Now past the first week of October, many students may be on the lookout for some unconventional horror content. To help with this search, The Daily Texan compiled a list of underrated, undervalued and under-the-radar horror movies to consider for a Halloween watchlist.
The Black Cat (1934)
For those looking for an old-school thrill, “The Black Cat” deserves mention alongside classics like “Frankenstein” and “Dracula.” Starring Bela Lugosi and Boris Karloff, the film follows a couple honeymooning in Hungary who get drawn into a bitter rivalry between two men whose gruesome past from World War I becomes even more horrifying when one man reveals himself to be a mad scientist obsessed with unsavory experiments.
The Beyond (1981)
Italian horror films are famous for their usage of nightmare logic to get under an audience’s skin, and director Lucio Fulci’s “The Beyond” stands as a classic from this regional subgenre. The film follows Liza Merril (Catriona MacColl), a young woman who inherits an old Louisianan hotel that unfortunately happened to be built on the gates of Hell.
Possession (1981)
Co-written and directed by Andrzej Zulawski, “Possession” follows Mark (Sam Neill) as he falls down a rabbit hole of obsessive investigation into his distant wife Anna’s (Isabelle Adjani) possible infidelities and surreal horror once he finds out how she’s really been spending her time.

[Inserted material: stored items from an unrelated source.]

-- ==== Sys2Proof/Tests/Slice0.lean ====
section
/-! SUPPORT. Tests of the model, their expected results taken from `95_test_vectors.md` or worked by hand from the rules it
names, and a witness for the hypotheses of every statement that has some. -/

namespace Sys2Proof.Machine.Test

/-! ### Helpers -/

/-- An open session of the given configuration with `e` samples and `n` pulses emitted. -/
def opened (w : BitVec 3) (r : BitVec 24) (e n : BitVec 32) : State :=
  { State.reset with session := .opened, width := w, srate := r, emitted := e, pulses := n }

/-- A state with these inputs still to arrive. -/
def facing (s : State) (inputs : List Input) : State := { s with inbox := inputs }

/-- A state with a fault recorded. -/
def failed (s : State) (cause : BitVec 4) (w : Word) : State := { s with cause := cause, errinfo := w }

/-- Whether the outcome is the next state `t`. -/
def goesTo (r : Result) (t : State) : Bool :=
  match r with
  | .next s => decide (s = t)
  | .fault _ => false
  | .refused _ => false

/-- "Runs a, b, c, ..." of `95_test_vectors.md` for width 1: alternating low and high, starting low. -/
def runs : List Nat → List Item
  | [] => []
  | [a] => List.replicate a (.byte 0x00)
  | a :: b :: rest => List.replicate a (.byte 0x00) ++ List.replicate b (.byte 0xFF) ++ runs rest

/-! ### Well-formedness: each check refuses an operand one past its range -/

theorem test_wf_refuses_freq : Instr.wf (.pulse 65536) = false ∧ Instr.wf (.pulse 65535) = true := by decide

theorem test_wf_refuses_data : Instr.wf (.byte 1200 256) = false ∧ Instr.wf (.byte 1200 255) = true := by decide

theorem test_wf_refuses_width : Instr.wf (.openBuf 8 44100) = false ∧ Instr.wf (.openBuf 7 44100) = true := by decide

theorem test_wf_refuses_srate : Instr.wf (.openBuf 1 16777216) = false ∧ Instr.wf (.openBuf 1 16777215) = true := by decide

theorem test_wf_refuses_freq_of_every_command :
    Instr.wf (.bit 65536 true) = false ∧ Instr.wf (.byte 65536 0) = false ∧ Instr.wf (.shdr 65536) = false ∧
      Instr.wf (.lhdr 65536) = false := by decide

/-! ### Decoding: words of section 2.8 (V-ENC), and a few written out bit by bit -/

theorem test_decode_pulse : decode 0x1004B000 = .command (.pulse 1200) ∧ decode 0x10FFFF00 = .command (.pulse 65535) := by
  decide

theorem test_decode_bit : decode 0x2004B000 = .command (.bit 1200 false) ∧ decode 0x2004B001 = .command (.bit 1200 true) := by
  decide

/-- `OP` 0011, `RSV` 0000, `FREQ` 0000010010110000 (1200), `DATA` 10100101 (0xA5). -/
theorem test_decode_byte : decode 0b00110000000001001011000010100101 = .command (.byte 1200 0xA5) := by decide

theorem test_decode_shdr : decode 0x40096000 = .command (.shdr 2400) := by decide

theorem test_decode_lhdr : decode 0x5004B000 = .command (.lhdr 1200) := by decide

theorem test_decode_flush : decode 0x60000000 = .command .flush := by decide

/-- `OP` 0111, `RSV` 0, `WIDTH` 010, `SRATE` 000000001011101110000000 (48000). -/
theorem test_decode_open : decode 0b01110010000000001011101110000000 = .command (.openBuf 2 48000) ∧
    decode 0x70000000 = .command (.openBuf 0 0) ∧ decode 0x77FFFFFF = .command (.openBuf 7 16777215) := by decide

Tetsuo: The Iron Man (1989)
This Japanese cyber horror follows a salaryman (Tomoro Taguchi) who accidentally runs over a man credited as a “metal fetishist” (Shin’ya Tsukamoto, also the writer and director) and finds his body undergoing a series of disgusting, painful transformations that tear away his humanity.

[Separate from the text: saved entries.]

/-! ### The obligations on whole and cut input -/

/-- Settles O36: the frame has its outcome at its last byte, so it may be cut anywhere before. -/
theorem frameInChunksDeliversThePacket : Obligations.FrameInChunksDeliversThePacket := by
  intro P s chunks last hs hcut hlast
  have hrun := desRead_frame P
  rw [← hs, ← hcut] at hrun
  rw [runOps_chunks (hs ▸ regular_reset) hlast hrun, hcut]

/-- Settles O41: each read reports one item, and the host's loop has at least as many reads as there are items. -/
theorem successiveFramesAreAllReported : Obligations.SuccessiveFramesAreAllReported := by
  intro items s hs hz
  have hnoise : ∀ it ∈ items, ∀ b ∈ it.1, isStart b = false := fun it hit b hb =>
    (isStart_eq_false_iff b).2 (hz it hit b hb)
  exact drain_le (length_le_length_flatMap_itemBytes items) (drain_items hs hnoise)

/-- Settles O35: a run that found a frame ignores what follows, and any other run is continued by the next one. -/
theorem readsComposeAcrossChunks : Obligations.ReadsComposeAcrossChunks := by
  intro s t xs ys n o hxs hres
  obtain ⟨d, n', o', hrun, rfl⟩ := exec_desRead_next.1 hxs
  obtain ⟨rfl, rfl⟩ : n' = n ∧ o' = o := by simpa using hres
  refine ⟨fun ho => ?found, ?silent⟩
  case found =>
    rw [exec_desRead_of_run (desRead_append_of_outcome hrun ho), List.take_append_of_le_length (desRead_count_le hrun)]
  case silent =>
    rintro rfl u m q hys hures
    obtain ⟨e, m', q', hrest, rfl⟩ := exec_desRead_next.1 hys
    obtain ⟨rfl, rfl⟩ : m' = m ∧ q' = q := by simpa using hures
    obtain ⟨hn, -, -⟩ := desRead_count hrun
    obtain rfl := hn rfl
    have hwhole : desRead (xs ++ ys) s.des = some (e, xs.length + m', q') := by
      rw [desRead_append_of_none_yet hrun, hrest, after_some]
    rw [exec_desRead_of_run hwhole, List.take_length_add_append]
    simp

/-- Settles O33: the whole state after reading bytes of the shape of a frame, with the masks as the low six bits. -/
theorem desReadsAnyBytesOfFrameShape : Obligations.DesReadsAnyBytesOfFrameShape := by
  intro s b0 b1 c p rest hs hstart
  have hexec := exec_desRead_shape b1 c p rest hs ((isStart_iff b0).2 hstart)
  rwa [low6_eq, low6_eq] at hexec

/-- Settles O30: the run of no bytes takes nothing. -/
theorem desReadOfNothingChangesNothing : Obligations.DesReadOfNothingChangesNothing := by
  intro s
  rw [exec_desRead_of_run (desRead_nil s.des), List.take_zero, List.append_nil]

/-- Settles O32: the only error a step or a run on the registers gives is BadCRC. -/
theorem desNeverReportsAddressErrors : Obligations.DesNeverReportsAddressErrors := by
  refine fun s t => ⟨fun b e hexec hres => ?step, fun bytes n e hexec hres => ?read⟩
  case step =>
    obtain ⟨d, r, hstep, rfl⟩ := exec_desStep_next.1 hexec
    obtain rfl : r = .error e := by simpa using hres
    have hresult := desStep_result hstep
    simp only [reduceCtorEq, exists_false, false_or, StepResult.error.injEq] at hresult
    exact hresult.2.2
  case read =>
    obtain ⟨d, n', o, hrun, rfl⟩ := exec_desRead_next.1 hexec
    obtain ⟨rfl, rfl⟩ : n' = n ∧ o = .error e := by simpa using hres
    have hresult := desRead_result hrun
    simp only [reduceCtorEq, false_and, exists_false, false_or, ReadOutcome.error.injEq] at hresult
    exact hresult.1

In the Mouth of Madness (1994)
A mid-90s sleeper classic from legendary director John Carpenter (“Halloween,” “The Thing”), “In the Mouth of Madness” follows John Trent (Sam Neill), an insurance investigator who looks into the reclusive novelist Sutter Cane’s (Jurgen Prochnow) death and finds himself in a nightmare seemingly born from the reality of Cane’s horror novels.
Bug (2006)
A riveting late-career psychological horror film from “The Exorcist” director William Friedkin, “Bug” follows Agnes (Ashley Judd), a lonely woman whose isolation breaks when she’s introduced to Peter (Michael Shannon) and becomes drawn into his destructive paranoias concerning military experiments and bug infestations.
Mad God (2021)
Phil Tippett, best known for his special effects work on “Jurassic Park” and “RoboCop,” directed “Mad God,” a fever dream tale of a world torn apart by war, genocide and supernatural horrors that now subjugate all intelligent life for unknown purposes.